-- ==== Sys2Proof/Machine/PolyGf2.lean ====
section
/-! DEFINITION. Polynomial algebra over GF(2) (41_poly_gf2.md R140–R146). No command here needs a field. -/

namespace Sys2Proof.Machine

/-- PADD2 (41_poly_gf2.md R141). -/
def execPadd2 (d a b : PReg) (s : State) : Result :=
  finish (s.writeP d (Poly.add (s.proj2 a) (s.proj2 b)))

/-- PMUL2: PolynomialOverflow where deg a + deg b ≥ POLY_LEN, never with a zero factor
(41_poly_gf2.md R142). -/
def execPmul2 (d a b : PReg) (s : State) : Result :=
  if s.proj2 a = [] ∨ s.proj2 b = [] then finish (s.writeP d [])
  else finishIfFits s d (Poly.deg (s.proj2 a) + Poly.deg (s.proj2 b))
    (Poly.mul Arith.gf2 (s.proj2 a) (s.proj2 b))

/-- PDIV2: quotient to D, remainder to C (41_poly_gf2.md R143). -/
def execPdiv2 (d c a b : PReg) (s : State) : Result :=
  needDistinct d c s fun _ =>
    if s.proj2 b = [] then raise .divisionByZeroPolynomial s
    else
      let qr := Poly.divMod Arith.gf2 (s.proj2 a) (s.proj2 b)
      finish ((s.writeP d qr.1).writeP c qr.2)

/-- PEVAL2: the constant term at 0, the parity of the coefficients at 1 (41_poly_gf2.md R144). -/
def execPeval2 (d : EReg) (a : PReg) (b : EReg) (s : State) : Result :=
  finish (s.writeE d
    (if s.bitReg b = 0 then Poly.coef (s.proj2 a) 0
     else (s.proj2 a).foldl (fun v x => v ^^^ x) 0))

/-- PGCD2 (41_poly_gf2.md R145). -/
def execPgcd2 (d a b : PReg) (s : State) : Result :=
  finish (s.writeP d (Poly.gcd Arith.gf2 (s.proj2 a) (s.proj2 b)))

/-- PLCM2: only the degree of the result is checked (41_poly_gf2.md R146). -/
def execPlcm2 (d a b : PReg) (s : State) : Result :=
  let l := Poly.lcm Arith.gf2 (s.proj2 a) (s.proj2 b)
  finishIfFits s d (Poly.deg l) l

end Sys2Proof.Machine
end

...

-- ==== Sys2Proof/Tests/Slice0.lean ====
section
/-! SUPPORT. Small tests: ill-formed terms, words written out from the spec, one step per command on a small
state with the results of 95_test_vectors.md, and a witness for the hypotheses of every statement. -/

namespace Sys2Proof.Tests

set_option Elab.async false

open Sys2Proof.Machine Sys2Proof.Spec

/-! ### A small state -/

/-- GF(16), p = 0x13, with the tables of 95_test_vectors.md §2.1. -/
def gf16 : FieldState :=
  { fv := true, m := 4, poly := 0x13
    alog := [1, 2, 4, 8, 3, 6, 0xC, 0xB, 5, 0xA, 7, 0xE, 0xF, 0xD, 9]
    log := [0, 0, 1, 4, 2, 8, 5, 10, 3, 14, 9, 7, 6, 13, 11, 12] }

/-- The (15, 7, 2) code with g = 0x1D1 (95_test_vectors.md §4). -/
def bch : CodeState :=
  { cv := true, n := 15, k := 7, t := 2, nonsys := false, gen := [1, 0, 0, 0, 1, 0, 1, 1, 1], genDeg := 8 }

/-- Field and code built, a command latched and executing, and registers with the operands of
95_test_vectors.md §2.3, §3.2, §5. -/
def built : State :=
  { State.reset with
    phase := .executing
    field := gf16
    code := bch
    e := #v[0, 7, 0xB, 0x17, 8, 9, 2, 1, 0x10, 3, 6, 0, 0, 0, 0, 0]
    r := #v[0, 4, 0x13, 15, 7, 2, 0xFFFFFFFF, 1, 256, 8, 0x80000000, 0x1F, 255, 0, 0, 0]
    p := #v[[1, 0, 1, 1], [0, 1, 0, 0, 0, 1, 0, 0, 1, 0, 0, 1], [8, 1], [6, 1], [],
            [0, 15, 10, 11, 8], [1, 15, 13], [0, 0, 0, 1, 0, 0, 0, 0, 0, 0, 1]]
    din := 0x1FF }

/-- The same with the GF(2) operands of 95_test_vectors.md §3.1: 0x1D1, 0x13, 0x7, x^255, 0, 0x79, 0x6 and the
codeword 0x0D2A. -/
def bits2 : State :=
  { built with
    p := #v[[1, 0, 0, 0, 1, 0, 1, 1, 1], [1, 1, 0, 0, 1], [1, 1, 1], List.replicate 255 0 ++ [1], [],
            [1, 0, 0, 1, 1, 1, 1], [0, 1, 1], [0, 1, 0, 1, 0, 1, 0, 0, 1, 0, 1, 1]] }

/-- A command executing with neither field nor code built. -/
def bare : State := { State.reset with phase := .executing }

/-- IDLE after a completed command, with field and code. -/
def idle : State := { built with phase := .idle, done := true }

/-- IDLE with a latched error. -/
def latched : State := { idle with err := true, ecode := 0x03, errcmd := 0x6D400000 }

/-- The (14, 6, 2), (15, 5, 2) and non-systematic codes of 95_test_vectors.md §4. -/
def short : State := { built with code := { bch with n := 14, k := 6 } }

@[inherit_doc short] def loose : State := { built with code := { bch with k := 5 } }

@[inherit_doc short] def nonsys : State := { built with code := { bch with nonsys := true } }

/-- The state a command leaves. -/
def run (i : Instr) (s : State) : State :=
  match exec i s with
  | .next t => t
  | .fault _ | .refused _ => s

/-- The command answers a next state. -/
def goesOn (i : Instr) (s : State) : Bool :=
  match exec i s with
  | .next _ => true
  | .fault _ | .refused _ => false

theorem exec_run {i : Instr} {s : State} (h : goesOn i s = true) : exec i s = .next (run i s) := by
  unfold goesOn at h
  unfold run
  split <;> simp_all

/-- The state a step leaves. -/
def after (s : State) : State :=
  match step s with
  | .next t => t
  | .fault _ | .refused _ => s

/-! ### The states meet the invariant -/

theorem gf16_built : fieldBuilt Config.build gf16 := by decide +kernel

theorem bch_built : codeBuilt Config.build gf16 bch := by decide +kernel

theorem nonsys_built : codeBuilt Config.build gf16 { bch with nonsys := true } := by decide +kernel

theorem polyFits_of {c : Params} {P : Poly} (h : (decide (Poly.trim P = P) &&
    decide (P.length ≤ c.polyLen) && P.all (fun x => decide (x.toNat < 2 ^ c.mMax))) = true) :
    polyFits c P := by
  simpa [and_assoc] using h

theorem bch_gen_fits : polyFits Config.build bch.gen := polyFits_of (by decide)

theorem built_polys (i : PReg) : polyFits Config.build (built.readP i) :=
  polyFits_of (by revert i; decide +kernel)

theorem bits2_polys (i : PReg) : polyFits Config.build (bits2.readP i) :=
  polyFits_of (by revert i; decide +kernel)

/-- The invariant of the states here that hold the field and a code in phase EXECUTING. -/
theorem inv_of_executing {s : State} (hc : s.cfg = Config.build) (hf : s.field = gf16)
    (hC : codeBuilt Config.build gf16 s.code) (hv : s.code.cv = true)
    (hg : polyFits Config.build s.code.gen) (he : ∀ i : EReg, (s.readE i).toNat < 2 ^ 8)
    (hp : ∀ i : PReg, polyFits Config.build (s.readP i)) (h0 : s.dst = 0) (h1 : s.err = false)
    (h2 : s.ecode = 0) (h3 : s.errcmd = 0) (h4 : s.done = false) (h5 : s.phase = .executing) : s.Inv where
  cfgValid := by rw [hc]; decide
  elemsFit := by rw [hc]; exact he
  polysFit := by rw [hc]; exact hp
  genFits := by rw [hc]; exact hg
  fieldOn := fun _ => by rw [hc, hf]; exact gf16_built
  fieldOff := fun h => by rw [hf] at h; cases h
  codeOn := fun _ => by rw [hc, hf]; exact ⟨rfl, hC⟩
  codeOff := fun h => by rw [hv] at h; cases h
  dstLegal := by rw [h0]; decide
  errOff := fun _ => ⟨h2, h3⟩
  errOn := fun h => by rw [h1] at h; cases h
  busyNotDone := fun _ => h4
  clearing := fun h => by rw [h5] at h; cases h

--

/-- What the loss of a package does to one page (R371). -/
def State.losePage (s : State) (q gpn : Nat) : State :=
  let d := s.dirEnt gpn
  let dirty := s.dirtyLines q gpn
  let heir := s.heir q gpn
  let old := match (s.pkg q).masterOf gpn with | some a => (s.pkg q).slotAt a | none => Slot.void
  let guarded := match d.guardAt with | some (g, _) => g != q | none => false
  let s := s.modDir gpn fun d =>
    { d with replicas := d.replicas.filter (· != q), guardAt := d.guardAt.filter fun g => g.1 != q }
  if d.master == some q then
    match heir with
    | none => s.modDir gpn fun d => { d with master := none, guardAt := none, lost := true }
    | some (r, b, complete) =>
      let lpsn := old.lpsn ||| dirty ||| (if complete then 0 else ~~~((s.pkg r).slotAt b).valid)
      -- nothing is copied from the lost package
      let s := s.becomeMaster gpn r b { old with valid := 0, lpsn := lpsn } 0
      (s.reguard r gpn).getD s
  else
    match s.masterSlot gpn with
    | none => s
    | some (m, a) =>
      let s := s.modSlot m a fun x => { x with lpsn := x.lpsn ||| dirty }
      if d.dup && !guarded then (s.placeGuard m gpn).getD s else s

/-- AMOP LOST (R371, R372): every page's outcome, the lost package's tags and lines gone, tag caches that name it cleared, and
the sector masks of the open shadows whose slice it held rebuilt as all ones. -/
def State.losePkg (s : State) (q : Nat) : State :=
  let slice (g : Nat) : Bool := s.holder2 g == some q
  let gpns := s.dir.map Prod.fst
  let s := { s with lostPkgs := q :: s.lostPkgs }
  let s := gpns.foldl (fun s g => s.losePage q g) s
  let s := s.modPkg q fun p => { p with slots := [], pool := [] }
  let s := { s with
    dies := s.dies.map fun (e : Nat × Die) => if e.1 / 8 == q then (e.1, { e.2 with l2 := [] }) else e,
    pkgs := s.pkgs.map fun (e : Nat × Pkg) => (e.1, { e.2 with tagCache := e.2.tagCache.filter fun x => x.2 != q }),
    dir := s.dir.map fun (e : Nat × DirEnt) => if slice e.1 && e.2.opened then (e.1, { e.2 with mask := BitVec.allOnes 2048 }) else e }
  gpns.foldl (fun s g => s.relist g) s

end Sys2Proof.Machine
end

_ASSIGNED TASK_: Looking at the records above, in how many lines does the word "next" occur? Reply with the number alone.

_ANSWER TO THIS PROBLEM_: 5